In college for my first B.A. degree - the entire time I'd say I had 6-10 good friends at most, the rest were classmates and acquaintances.  In grad school, there were maybe two people who were good friends that I hung out with.  Second trip through college for my B.S. degree - not one good friend, only classmates.  The positive though was during that same time, outside of class - I met the woman who would eventually become my wife.  In my career and personal life, I dare say there's been another 8-10 people who I would classify as 'good friend'.  Even then, when my life transitioned from section to section, my friends and I fell away from each other, to the point of we have history - but honestly are no more than acquaintances now.  How could I, with that kind of history, honestly say to my daughter that what she's going through will change in any significant way?  I can sympathize with her, I can relate to her, but our personalities are very polarizing, and we just do not fit into the status quo in any meaningful way.

 I know there are several statements about "Kids don't see strangers, kids don't see race, kids just see someone to be friends with -- everything else is learned."  I agree with those statements, but she's to an age where the kids are developing their own personalities, and exhibiting what they've learned from their parents, their older siblings, and their older peers.  They're trying to define who they are, where they fit, and who they want to be with, and don't yet have the filters to learn how to be diplomatic.  They're noticing who's different from them, and relating it to the messages they've consciously and unconsciously been receiving for their life, all in an effort to establish a social hierarchy, and affix their place in it - usually by directly or indirectly putting down those who they feel should be under them in that hierarchy.  It's I think easier to find friends once you've discovered who you are, and once you've developed the strength of character to be yourself in spite of those who say "I won't be your friend unless . . ." or perhaps "the cool people are doing this . . . ."  But to those who are just starting that journey, and aren't quite blessed with the "popularity" gene, it is truly a tough journey - and one that requires a safe place where the wounded young can come to and be healed, fortified, reassured, and encouraged before wading back out into the fray.

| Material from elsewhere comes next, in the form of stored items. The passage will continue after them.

/-- Place a new key (R226, R228): the number of moves made, or none when the table is full. -/
def place (d code : Nat) (all : Bool) (e : TEntry) (s : State) : Option Nat × State :=
  let s := lookAhead d code e.key s
  let s := if tabBuckets s code = 0 then s else s.each (planReads s d code e.key) (readGrant 4 d code)
  match plan s d code e.key with
  | none => (none, s)
  | some (moves, b, i) =>
    let s := shadowForget d code e.key all s
    let s := moves.reverse.foldl (fun s m => moveEntry d code all m s) s
    let (ba, _) := choices s code e.key
    let s := if b = ba then s else onBucket d code ba all (fun v => { v with alt := altInc v.alt }) s
    (some moves.length, onBucket d code b all (fun v => { v with slots := minsert v.slots i e }) s)

/-- Write the slot of a key that a table holds (R228). -/
def rewriteSlot (d code : Nat) (all : Bool) (b i : Nat) (f : TEntry → TEntry) (s : State) : State :=
  onBucket d code b all (setSlot i f) s

/-- Delete the entry in a slot (R228). -/
def deleteSlot (d code : Nat) (all : Bool) (b i : Nat) (s : State) : State :=
  match mget? (rawBucket s d code b).slots i with
  | none => s
  | some e =>
    let (ba, _) := choices s code e.key
    let s := onBucket d code b all (fun v => { v with slots := mdel v.slots i }) s
    if b = ba then s else onBucket d code ba all (fun v => { v with alt := altDec v.alt }) s

/-- Every slot in use of a table: bucket, slot, entry, in ascending order. -/
def tabSlots (s : State) (d code : Nat) : List (Nat × Nat × TEntry) :=
  (table s d code).buckets.flatMap (fun x => x.2.slots.map (fun y => (x.1, y.1, y.2)))

/-- The slots in use that a reader finds: those of fenced buckets are not among them. -/
def tabVisible (s : State) (d code : Nat) : List (Nat × Nat × TEntry) :=
  (tabSlots s d code).filter (fun x => (code ≥ 0x2000 && code != stemCode) || !bucketFenced s d code x.1)

/-! ### Results and records (Tables 7.2 to 7.4, 7.10) -/

/-- A MAC, MPLS or LFI slot as its bits (Tables 7.2 to 7.4). -/
def slotBits (code : Nat) (e : TEntry) : Nat :=
  if code = 0x10 then
    1 <<< 123 ||| b2n e.static <<< 122 ||| bits e.key 61 48 <<< 108 ||| bits e.key 47 0 <<< 60 ||| e.result <<< 28 |||
      e.ageTs <<< 12 ||| b2n e.hit <<< 11 ||| b2n e.aged <<< 10
  else if code = 0x11 then
    1 <<< 123 ||| bits e.key 35 24 <<< 110 ||| bits e.key 19 0 <<< 90 ||| e.result <<< 58 ||| e.encap <<< 40 ||| e.op <<< 37
  else
    1 <<< 123 ||| b2n e.static <<< 122 ||| e.key <<< 58 ||| e.result <<< 26 ||| e.ageTs <<< 10 ||| b2n e.hit <<< 9 |||
      b2n e.aged <<< 8

/-- A hot or deep slot, or a stem map slot, as its bits (Tables 6.3 to 6.5). -/
def fibSlotBits (code : Nat) (e : TEntry) : Nat :=
  if code = stemCode then
    1 <<< 335 ||| b2n (bits e.key 63 56 == 6) <<< 334 ||| bits e.key 51 40 <<< 322 ||| bits e.key 31 0 <<< 290 |||
      e.coverLen <<< 283 ||| e.coverRes <<< 251 ||| e.hotMask <<< 155 ||| e.deepMask <<< 59
  else if codeFam code = 0 then
    1 <<< 123 ||| bits e.key 51 40 <<< 111 ||| bits e.key 31 0 <<< 79 ||| e.result <<< 47 ||| b2n e.hot <<< 46
  else
    1 <<< 251 ||| bits e.key 147 136 <<< 239 ||| bits e.key 127 0 <<< 111 ||| e.result <<< 79 ||| b2n e.hot <<< 78

/-- The bits of a slot of a table. -/
def slotWidth (code : Nat) : Nat := if code < 0x100 then 124 else if code = stemCode then 336 else if codeFam code = 0 then 124 else 252

/-- A bucket as its bits: header and slots (Table 6.2, R186, R219). -/
def bucketImage (code : Nat) (b : Bucket) : Nat :=
  let top := bucketBytes code * 8
  let w := slotWidth code
  let img := fun e => if code < 0x100 then slotBits code e else fibSlotBits code e
  b.slots.foldl (fun a x => a ||| img x.2 <<< (top - 16 - w * (x.1 + 1))) (b.gen.toNat <<< (top - 8) ||| b.alt <<< (top - 12))

/-- A slot from its bits, when it is in use (Tables 6.3 to 6.5 and 7.2 to 7.4); `code` says of which table. -/
def slotOfBits (code x : Nat) : Option TEntry :=
  let e := fun (top : Nat) (e : TEntry) => if bit x top then some e else none
  if code = 0x10 then e 123 { key := macKey (bits x 121 108) (bits x 107 60), result := bits x 59 28, static := bit x 122
                              ageTs := bits x 27 12, hit := bit x 11, aged := bit x 10 }
  else if code = 0x11 then e 123 { key := mplsKey (bits x 121 110) (bits x 109 90), result := bits x 89 58
                                   encap := bits x 57 40, op := bits x 39 37 }
  else if code = 0x12 then e 123 { key := bits x 121 58, result := bits x 57 26, static := bit x 122
                                   ageTs := bits x 25 10, hit := bit x 9, aged := bit x 8 }
  else if code = stemCode then e 335 { key := stemKey (b2n (bit x 334)) (bits x 333 322) (bits x 321 290), coverLen := bits x 289 283
                                       coverRes := bits x 282 251, hotMask := bits x 250 155, deepMask := bits x 154 59 }
  else if codeFam code = 0 then e 123 { key := prefixKey 0 (bits x 122 111) (codeLen code) (bits x 110 79)
                                        result := bits x 78 47, hot := bit x 46 }
  else e 251 { key := prefixKey 1 (bits x 250 239) (codeLen code) (bits x 238 111), result := bits x 110 79, hot := bit x 78 }

/-- A bucket from its bits (Table 6.2, R186, R219). -/
def bucketOfBits (code x : Nat) : Bucket :=
  let top := bucketBytes code * 8
  let w := slotWidth code
  { gen := BitVec.ofNat 8 (bits x (top - 1) (top - 8)), alt := bits x (top - 9) (top - 12)
    slots := (List.range (bucketSlots code)).filterMap (fun k =>
      (slotOfBits code (bits x (top - 17 - w * k) (top - 16 - w * (k + 1)))).map (fun e => (k, e))) }

/-- The CRC-32C a scrubber computes over a bucket (R252); bytes in the order of R5 (log entry 19). -/
def bucketCrc (code : Nat) (b : Bucket) : Nat := crc32c (toBytesLE (bucketBytes code) (bucketImage code (plainBucket b)))

/-- The coarse time of a table (R238): table t of 2210 + t. -/
def coarse (s : State) (d t : Nat) : Nat := s.nsOn d / (1000 * s.pg (0x2210 + t) 2) % 65536

/-- A learn record (Table 7.10). -/
def learnRecord (d ty code key result old : Nat) (s : State) : BitVec 256 :=
  BitVec.ofNat 256 (ty <<< 248 ||| code <<< 240 ||| d <<< 237 ||| (key % 2 ^ 64) <<< 160 ||| result <<< 128 ||| old <<< 96 |||
    s.nsOn d)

Once we were home, she crawled up into my lap, and asked me why. . . . Why wouldn't they play with me?  I just wrapped her up, held her close, and said "because they don't know you like we do."  One day they might take that chance and get past the exterior, then again they might never chose to find out what a good friend my daughter can  be.  But she's gonna be her own person no matter what, and we're gonna love her through whatever comes.